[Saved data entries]
-- ==== Sys2Proof/Config.lean ====
section
/-!
DEFINITION. What an implementation fixes and the manual leaves open: OPAQUE constants without a body. Nothing in
Lean can evaluate one or prove a value of it, so a claim holds whatever it is.
-/

namespace Sys2Proof.Config

/-- The n-th free value a step draws (log entry 2). The step truncates it to the width it needs. -/
opaque freeValue : Nat → Nat

/-- Where in its error bound a transcendental result lies (R114; log entry 11): function code and operand bits to an
offset that Transc.lean reduces to the bound. -/
opaque transcOffset : Nat → Nat → Nat

/-- The lane that a comparison writes, for FP32 (`false`) and packed BF16 (`true`) lanes: true, false (R113 gives no
encoding; log entry 25). -/
opaque compareTrue : Bool → Nat
opaque compareFalse : Bool → Nat

/-- The rank of expert `i` among scores that hold a NaN, where R119 states no order (log entry 25). -/
opaque nanRank : List Nat → Nat → Nat

/-- The result of one parameter of the adapter optimiser (R122 gives no order of operations; log entry 12): the
rule, the field of the result and the operand bits to FP32 bits. -/
opaque optimiser : Nat → Nat → List Nat → Nat

/-- The learning rate, betas, ε and weight decay of a step, FP32 bits, from the TRAIN section and the step counter (R122; the section's
layout is not given, log entry 16). -/
opaque trainHyper : Bytes → Nat → List Nat

/-- The V-tile and the stream-table index of the stream of a resident slot, from the image's content, the mask of the detour set in force
and the slot (R127; log entry 101). -/
opaque slotStream : Bytes → Nat → Nat → Nat × Nat

/-- The 256-bit device secret reconstructed from the SRAM PUF (R395; log entry 13). -/
opaque deviceSecret : Nat

/-- The salt of the HKDF of R395, which the manual does not name (log entry 13). -/
opaque hkdfSalt : Bytes

/-- The Korhoed public keys: 0 root, 1 test, 2 licence, 3 firmware, 4 vendor (R396; log entry 13). -/
opaque korhoedKey : Nat → Bytes

/-- Whether a client certificate (DER) verifies under an anchor, and whether one is a self-signed P-521 certificate
(R412, R413; log entry 14). -/
opaque certVerifies : Bytes → Bytes → Bool
opaque certSelfSigned : Bytes → Bool

/-- The header of a firmware image, whose layout the manual does not give (R397; log entry 15). -/
opaque fwVerifies : Bytes → Bool
opaque fwSvn : Bytes → Nat
opaque fwVersion : Bytes → Bytes

/-- The endpoint of the cluster's S-core to which a POST or a V-core status report goes (R91, R129 name no endpoint; log entry 20). -/
opaque statusEndpoint : Nat → Nat

/-- R164: which of a corner router's two ring ports the ring bit drives for a label: `true` the one on the east or west edge. The
image names it, and the manual gives no section that does (log entry 95). -/
opaque cornerPort : Nat → Nat → Bool

/-- R30, R181: the row of the ring port from which the control cores send to the tiles, the endpoint of a region's supervisor that takes
Wenwyn's directions, and their word (the manual gives none of them; log entry 100). -/
opaque controlRow : Nat
opaque directEndpoint : Nat → Nat
opaque directWord : Nat → Nat

/-- R223: the best master clock algorithm of IEEE 1588-2019 clause 9.3, which the manual names and does not state: the place of the master
it selects among the foreign masters heard, each an address and what its Announce carries (log entry 36). -/
opaque bestMaster : List (Bytes × Bytes) → Option Nat

/-- R229: the branch delay to a field's clock origin, ns, that a loopback at a second of device time measures (log entry 104). -/
opaque branchDelay : Nat → Nat → Nat

/-- R210: the post-package repair spares of a stack, whose number the manual does not give (log entry 53). -/
opaque hbmSpares : Nat → Nat

/-- Sealing under a key derived from the device secret (R421, R433; log entry 14). -/
opaque sealValue : Nat → Bytes → Bytes
opaque unsealValue : Bytes → Option Bytes

/-- The device certificates, DER (R396; log entry 13): 0 identity, 1 metering, 2 attestation. -/
opaque deviceCert : Nat → Bytes

/-- The MAC address of the management port (16) and of front port l (0 to 15): six bytes, and as the string of an object, whose form the
manual does not give (R424, R440; log entry 13). -/
opaque macAddr : Nat → Bytes
opaque macText : Nat → Bytes

/-- The parts of a TRAIN section, whose layout the manual does not give (R272; log entry 16): N, and for each adapter
tensor its TID, whether it is mirrored, its mirror region and its rows. -/
opaque trainSnapN : Bytes → Nat
opaque trainTensors : Bytes → List (Nat × Bool × Nat × Nat)

/-- The rows, by number, that hold a tensor's weights and then its optimiser state in half 0 or 1, from a TRAIN section (R376; log
entry 16). -/
opaque trainRows : Bytes → Nat → Nat → List Nat

/-- The stream and index that a batch's bytes are tagged with (R376 gives no layout; log entry 16). -/
opaque batchStream : Bytes → Nat
opaque batchIndex : Bytes → Nat

/-- The data route registers of an ENDPOINTS section, and of the value of a write record: 0, or 256 plus the label of a VALID
one (R169 gives no layout; log entry 27). -/
opaque dataRoutes : Bytes → Nat → Nat
opaque dataRouteWord : Nat → Nat

/-- The parity groups of the image with a CONTENT: each parity row and its data rows, as row numbers of the stacks (R209
gives no placement; log entry 28). -/
opaque parityGroups : Bytes → List (Nat × List Nat)

/-- The stream table's first row and the streams assigned to a V-core, from a VCODE section (R125, R126; log entry 4). -/
opaque vcodeStreamBase : Bytes → Nat
opaque vcodeStreams : Bytes → List Nat

/-- W_CTX of a model in an image that plans no HBM weight bytes, where the quotient of R314 has no value (log entry 38). -/
opaque wctxNoBytes : Nat → Nat

/-- SESSION_LIST as bytes, from the role (0 operator, 1 vendor, 2 partition), partition, peer address and start time of each session
(R424 gives no layout; log entry 44). -/
opaque sessionList : List (Nat × Nat × Bytes × Nat) → Bytes

/-- CYCLE of an event record of no region, from the ns since the nominal mark: R230 counts beat cycles in regions only (log entry 47). -/
opaque unitCycle : Nat → Nat

/-- The boundary-scan chain (R441 gives no order of its cells; log entry 10): what it captures of the sideband pins' levels, and the level
that its cells drive on an output pin (0 PG, 1 ALERT_N, 2 THERMTRIP_N). -/
opaque boundaryCapture : List Bool → Nat
opaque boundaryDrive : Nat → Nat → Bool

end Sys2Proof.Config
end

#### [PROBLEM DETAILS]
Where the line with "(R113 gives no" ends, your copy should end too; please return exactly the lines from the first line of the data through it.

#### [EXERCISE ANSWER]
-- ==== Sys2Proof/Config.lean ====
section
/-!
DEFINITION. What an implementation fixes and the manual leaves open: OPAQUE constants without a body. Nothing in
Lean can evaluate one or prove a value of it, so a claim holds whatever it is.
-/

namespace Sys2Proof.Config

/-- The n-th free value a step draws (log entry 2). The step truncates it to the width it needs. -/
opaque freeValue : Nat → Nat

/-- Where in its error bound a transcendental result lies (R114; log entry 11): function code and operand bits to an
offset that Transc.lean reduces to the bound. -/
opaque transcOffset : Nat → Nat → Nat

/-- The lane that a comparison writes, for FP32 (`false`) and packed BF16 (`true`) lanes: true, false (R113 gives no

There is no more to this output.